Intermediate disorder limits for multi-layer semi-discrete directed polymers

TL;DR

This paper proves that the multi-layer semi-discrete directed polymer's partition function converges to the continuum polymer's partition function in the intermediate disorder regime, confirming a key conjecture and revealing new structural properties.

Contribution

It establishes the convergence of the semi-discrete model to the continuum model, verifying a conjecture and connecting the KPZ line ensemble to the continuum partition function.

Findings

Convergence of partition functions in the intermediate disorder regime.

Identification of the KPZ line ensemble as logarithms of ratios of layers.

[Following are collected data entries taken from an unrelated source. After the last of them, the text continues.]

-- ==== Sys2Proof/Machine/Learn.lean ====
section
/-!
DEFINITION. Learning cycles (R53, R54, R66 to R69, R76).
-/
namespace Sys2Proof.Machine

/-- A cycle starts, or is deferred (R66). -/
def learnOrDefer (s : State) : State :=
  match s.profile with
  | none => s
  | some p =>
    if s.sal.learn.step ≠ 0 then s
    else if s.learnOk then beginLearn p s
    else { s with sal := { s.sal with deferrals := satAdd 8 s.sal.deferrals 1 } }

/-- LEARN_INTERVAL (R66): the interval, or a deferral's hour, has passed. -/
def execLearnInterval (s : State) : Host.Outcome State Fault Refusal :=
  .next (if s.salRuns && !s.saving then learnOrDefer s else s)

/-- A write of SAL_LEARN_CTL acts for a head that holds cell 1 while the window is served; else it is recorded (R66, R532).
[log 14: DEDUCED] -/
def learnCtl (port : Port) (k : State → State) (s : State) : State :=
  match port with
  | .headA => if s.holds .a 1 then k s else regViolate port 4 s
  | .headB => if s.holds .b 1 then k s else regViolate port 4 s
  | .rake => regViolate port 5 s

/-- START_LEARN (R66). -/
def execStartLearn (port : Port) (s : State) : Host.Outcome State Fault Refusal :=
  .next (if s.windowOpen port then learnCtl port learnOrDefer s else s)

/-- ABORT_LEARN (R68, R69, R77): LAST_RESULT 7; the charger turns on. -/
def execAbortLearn (port : Port) (s : State) : Host.Outcome State Fault Refusal :=
  .next (if s.windowOpen port then learnCtl port (fun s => chargerSync (endLearn 7 s)) s else s)

/-- NEW_SOURCE (R54). -/
def execNewSource (port : Port) (s : State) : Host.Outcome State Fault Refusal :=
  .next (if s.windowOpen port then learnCtl port (fun s => match s.profile with | none => s | some p => newSource p s) s else s)

/-- LEARN_L1_BACKLOG_MET (R68, L2): charger off, the relaxed open-circuit voltage recorded, CALLOAD closed. -/
def execLearnL1BacklogMet (s : State) : Host.Outcome State Fault Refusal :=
  if s.sal.learn.step = 1 && s.map.total ≤ s.bceilOf s.euseNow then
    let l := s.sal.learn
    .next { s with sal := { s.sal with
      charging := false, rested := false, chargeDone := false, callOad := true
      learn := { l with step := 3, ocvL2 := s.vOc, vBefore := s.sal.vbkMv, drawnUj := 0, chargeUc := 0 } } }
  else .next s

/-- LEARN_L1_TIMEOUT (R68): LAST_RESULT 3. -/
def execLearnL1Timeout (s : State) : Host.Outcome State Fault Refusal :=
  .next (if s.sal.learn.step = 1 then chargerSync (endLearn 3 s) else s)

/-- LEARN_ESR_MEASURE (R68, L3): from the voltage step and the current 1 ms after; no number is stated without a current. -/
def execLearnEsrMeasure (s : State) : Host.Outcome State Fault Refusal :=
  if s.sal.learn.step = 3 then
    let l := s.sal.learn
    if 0 < s.sal.ibkMa then
      let r := (((l.vBefore : Int) - s.sal.vbkMv) * 1000000 / s.sal.ibkMa).toNat
      .next { s with sal := { s.sal with learn := { l with step := 4, esrMeasured := r } } }
    else
      .next { s with
        sal := { s.sal with learn := { l with step := 4, esrMeasured := (Config.number s.free).toNat } }
        free := s.free + 1 }
  else .next s

/-- LEARN_DISCHARGE_END (R68, L4 to L5): E_draw drawn, or the loaded voltage at the floor; CALLOAD opens. -/
def execLearnDischargeEnd (s : State) : Host.Outcome State Fault Refusal :=
  let l := s.sal.learn
  let floor := (s.profile.map fun p => p.vFloor * p.series).getD 0
  if l.step = 4 && (l.eDraw ≤ l.drawnUj / 1000 || s.sal.vbkMv ≤ floor) then
    .next { s with sal := { s.sal with callOad := false, learn := { l with step := 5 } } }
  else .next s

/-- LEARN_DISCHARGE_TIMEOUT (R68): LAST_RESULT 4. -/
def execLearnDischargeTimeout (s : State) : Host.Outcome State Fault Refusal :=
  .next (if s.sal.learn.step = 4 then chargerSync (endLearn 4 s) else s)

/-- The capacity a cycle measured, mJ (R68, L6), at L4's mean temperature, 0 °C where no publication fell in L4: none where the charge
states do not differ or the derating is 0, for which no
number is stated. [log 19: DEDUCED] -/
def measuredCap (p : Profile) (l : LearnRun) (v5 : Nat) : Option Nat :=
  let mean : Int := if l.tCount = 0 then 0 else l.tSum / l.tCount
  let d := derateAt p.derate mean
  if p.kind = 3 then
    let lo := p.vFloor * p.series
    let hi := p.vCeil * p.series
    if l.ocvL2 ≤ v5 || d = 0 then none
    else some (l.chargeUc * (hi * hi - lo * lo) / (2 * (l.ocvL2 - v5) * 1000000) * 1000 / d)
  else
    let s2 := p.socAt l.ocvL2
    let s5 := p.socAt v5
    if s2 ≤ s5 || d = 0 then none
    else some (l.chargeUc * ppb / (s2 - s5) * p.meanMv / 1000000 * 1000 / d)

/-- The capacity after a result (R53): lower in full; higher as 0.75 old and 0.25 measured, by at most 5%. [log 19: DEDUCED] -/
def capAfter (old m : Nat) : Nat := if m ≤ old then m else min ((3 * old + m) / 4) (old * 105 / 100)

/-- The ESR after a result (R53): higher in full; lower as 0.75 old and 0.25 measured, by at most 5%. [log 19: DEDUCED] -/
def esrAfter (old m : Nat) : Nat := if old ≤ m then m else max ((3 * old + m) / 4) (old * 95 / 100)

/-- LEARN_REST_END (R68, L5 to L7; R53, R55, R69): the relaxed voltage is recorded, ESR applies, capacity applies where both voltages
anchor, k follows (R111), the charger turns on. -/
def execLearnRestEnd (s : State) : Host.Outcome State Fault Refusal :=
  match s.profile with
  | none => .next s
  | some p =>
    if s.sal.learn.step = 5 then
      let l := s.sal.learn
      let v5 := s.vOc
      let skipped := p.kind ≠ 3 && !(p.anchors l.ocvL2 && p.anchors v5)
      let m := match measuredCap p l v5 with
        | some c => c
        | none => (Config.number s.free).toNat
      let cap := if skipped then s.sal.capacity else capAfter s.sal.capacity m
      let drawn := (measuredCap p l v5).isNone && !skipped
      let s := { s with
        free := if drawn then s.free + 1 else s.free
        sal := { s.sal with
          capacity := cap, esr := esrAfter s.sal.esr l.esrMeasured, rested := true
          soc := if p.battery && p.anchors v5 then p.socAt v5 else s.sal.soc
          learn := { l with step := 7, capSkipped := skipped, capResult := if skipped then 0 else m } } }
      .next (chargerSync (refreshK s))
    else .next s

/-- LEARN_COMPLETE (R68, L7): the charger reports charge complete; the record is written and the interval restarts (R66, R77). -/
def execLearnComplete (s : State) : Host.Outcome State Fault Refusal :=
  if s.sal.learn.step = 7 && s.sal.chargeDone then
    .next (endLearn 0 s)
  else .next s

end Sys2Proof.Machine
end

Properties like continuity and positivity of the continuum partition function.

Abstract

We show that the partition function of the multi-layer semi-discrete directed polymer converges in the intermediate disorder regime to the partition function for the multi-layer continuum polymer introduced by O'Connell and Warren. This verifies, modulo a previously hidden constant, an outstanding conjecture proposed by Corwin and Hammond. A consequence is the identification of the KPZ line ensemble as logarithms of ratios of consecutive layers of the continuum partition function. Other properties of the continuum partition function, such as continuity, strict positivity and contour integral formulas to compute mixed moments, are also identified from this convergence result.